Without rehabilitation, patients with visual impairment may have to abandon tasks, for instance, those that require detailed vision, such as reading [277]. A low-vision aid (LVA) yields improvement in visual performance and encompasses corrective glasses; filtering lenses; optical and non-optical LVAs (e.g., magnifiers, telescopes, reading stands); electronic assistive technologies, such as closed-circuit television, screen readers; and, more recently, portable electronic devices (e.g., Orcam or eSight) [278,279,280]. The efficacy of LVAs is demonstrated by improvements in reading speed and acuity in clinical studies, although knowledge on other important factors, such as the subjective preference and cost of LVAs, can also play an considerable role in the recommendation of these devices [277]. Simple adaptations can also be made at home, at school or at work to improve autonomous function and to create a safe environment [281]. Examples of these adjustments include improving lighting control, removing trip hazards and creating contrasts between objects for easier identification.
Blindness is often ranked as the worst medical condition by the general population among other very severe diseases, as well as being considered the medical condition with the highest impact on day-to-day life [282]. Nevertheless, the psychological consequences may be under-recognized. Loss of vision has been associated with depression, social isolation, sadness, anxiety and fear [283,284,285]. Few studies have investigated the psychological impact of LVRSs, which showed improvements in mental well-being following rehabilitation [286]. Further studies are needed to understand the effectiveness of LVRSs on mental health and whether the implementation of psychological interventions, such as cognitive behavioral therapy, should be routinely embedded in LVRSs [287].
For individuals with extensive visual field loss such as in RP, traveling independently can become increasingly difficult, especially in unfamiliar and poorly lit environments [288]. Many aspects of life are impeded by the inability to travel, such as social interaction and work; therefore, mobility impairment may also significantly impact an individual’s quality of life. In such cases, orientation and mobility training can be useful, which aims to teach patients to ambulate (un)known environments safely and independently. Examples of mobility training objectives include training on the use of a white cane when using public transport, riding a bike and using navigation devices while traveling [289].
LVRSs should be an integral part of the care for eye diseases, especially in patients with significant visual impairment, such as those caused by RP, to improve their independence and overall well-being. It is advisable to refer patients to LVRSs when unmet needs are evident, as well as when these needs are not so apparent, as low-vision centers provide many helpful services that are not necessarily known to a patient.

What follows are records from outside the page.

theorem decode8_eq_none_iff (x y : Reg) {k : Nat} (h : k < 16) :
    decode8 x y k = none ↔ k ∈ [0x8, 0x9, 0xA, 0xB, 0xC, 0xD, 0xF] := by
  interval_cases k <;> simp [decode8]

theorem decodeE_eq_none_iff (x : Reg) (k : Nat) : decodeE x k = none ↔ k ∉ [0x9E, 0xA1] := by
  unfold decodeE
  split <;> simp_all

theorem decodeF_eq_none_iff (x : Reg) (k : Nat) :
    decodeF x k = none ↔ k ∉ [0x07, 0x0A, 0x15, 0x18, 0x1E, 0x29, 0x33, 0x55, 0x65] := by
  unfold decodeF
  split <;> simp_all

theorem fieldN_eq_zero_iff (w : Word) : fieldN w = 0#4 ↔ w.toNat % 16 = 0 := by
  rw [← fieldN_toNat]
  exact BitVec.toNat_inj.symm

/-- Settles O4: six families leave words without an instruction, each by its own test; the others decode every word. -/
theorem undecodedWordsAreTheIllegalOnes : Obligations.UndecodedWordsAreTheIllegalOnes := by
  unfold Obligations.UndecodedWordsAreTheIllegalOnes
  intro w
  have hfamily0 : w.toNat < 0x1000 ↔ w.toNat / 4096 = 0 := by omega
  rw [hfamily0, decodeWord, fieldFamily_toNat]
  split
  -- Case `h_n` is family n - 1.
  case h_1 hf =>
    have hnnn : w.toNat % 4096 = w.toNat := by omega
    simp [hf, decode0_eq_none_iff, fieldNNN_toNat, hnnn]
  case h_6 hf | h_10 hf =>
    simp [hf, fieldN_eq_zero_iff]
  case h_9 hf =>
    have hn : w.toNat % 16 < 16 := Nat.mod_lt _ (by decide)
    simp [hf, fieldN_toNat, decode8_eq_none_iff _ _ hn]
  case h_15 hf =>
    simp [hf, decodeE_eq_none_iff, fieldKK_toNat]
  case h_16 =>
    have hf : w.toNat / 4096 = 15 := eq_fifteen_of_ne (by omega) (by grind)
    simp [hf, decodeF_eq_none_iff, fieldKK_toNat]
  case h_2 hf | h_3 hf | h_4 hf | h_5 hf | h_7 hf | h_8 hf | h_11 hf | h_12 hf | h_13 hf | h_14 hf =>
    simp [hf]

end Sys2Proof
end

section
/-! PROOF. The decoder and the opcode table agree (30_encoding.md R85). A word that a row accepts decodes to an instruction of
that row, so the table's words decode and no two rows share a word. -/

namespace Sys2Proof.Laws.RowMatch

theorem rowOf_accepts_encode : ∀ i : Instr, Statement i
  | .cls => cls
  | .ret => ret
  | .jp nnn => jp nnn
  | .call nnn => call nnn
  | .seByte x kk => seByte x kk
  | .sneByte x kk => sneByte x kk
  | .seReg x y => seReg x y
  | .ldByte x kk => ldByte x kk
  | .addByte x kk => addByte x kk
  | .ldReg x y => ldReg x y
  | .orReg x y => orReg x y
  | .andReg x y => andReg x y
  | .xorReg x y => xorReg x y
  | .addReg x y => addReg x y
  | .subReg x y => subReg x y
  | .shrReg x y => shrReg x y
  | .subnReg x y => subnReg x y
  | .shlReg x y => shlReg x y
  | .sneReg x y => sneReg x y
  | .ldIndex nnn => ldIndex nnn
  | .jpV0 nnn => jpV0 nnn
  | .rnd x kk => rnd x kk
  | .drw x y n => drw x y n
  | .skp x => skp x
  | .sknp x => sknp x
  | .ldFromDelay x => ldFromDelay x
  | .ldKey x => ldKey x
  | .ldDelay x => ldDelay x
  | .ldSound x => ldSound x
  | .addIndex x => addIndex x
  | .ldFont x => ldFont x
  | .ldBcd x => ldBcd x
  | .storeRegs x => storeRegs x
  | .loadRegs x => loadRegs x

12. Investigational Treatment Modalities

Improved understanding of the underlying mechanisms of RP has driven current research, resulting in the dawn of novel treatment strategies. The timing and underlying mechanism causing retinal degeneration determines a patient’s eligibility for treatment. Below, we briefly explain the key features of current and emerging treatment modalities, their relevance in the treatment of RP and IRDs and their advantages and limitations.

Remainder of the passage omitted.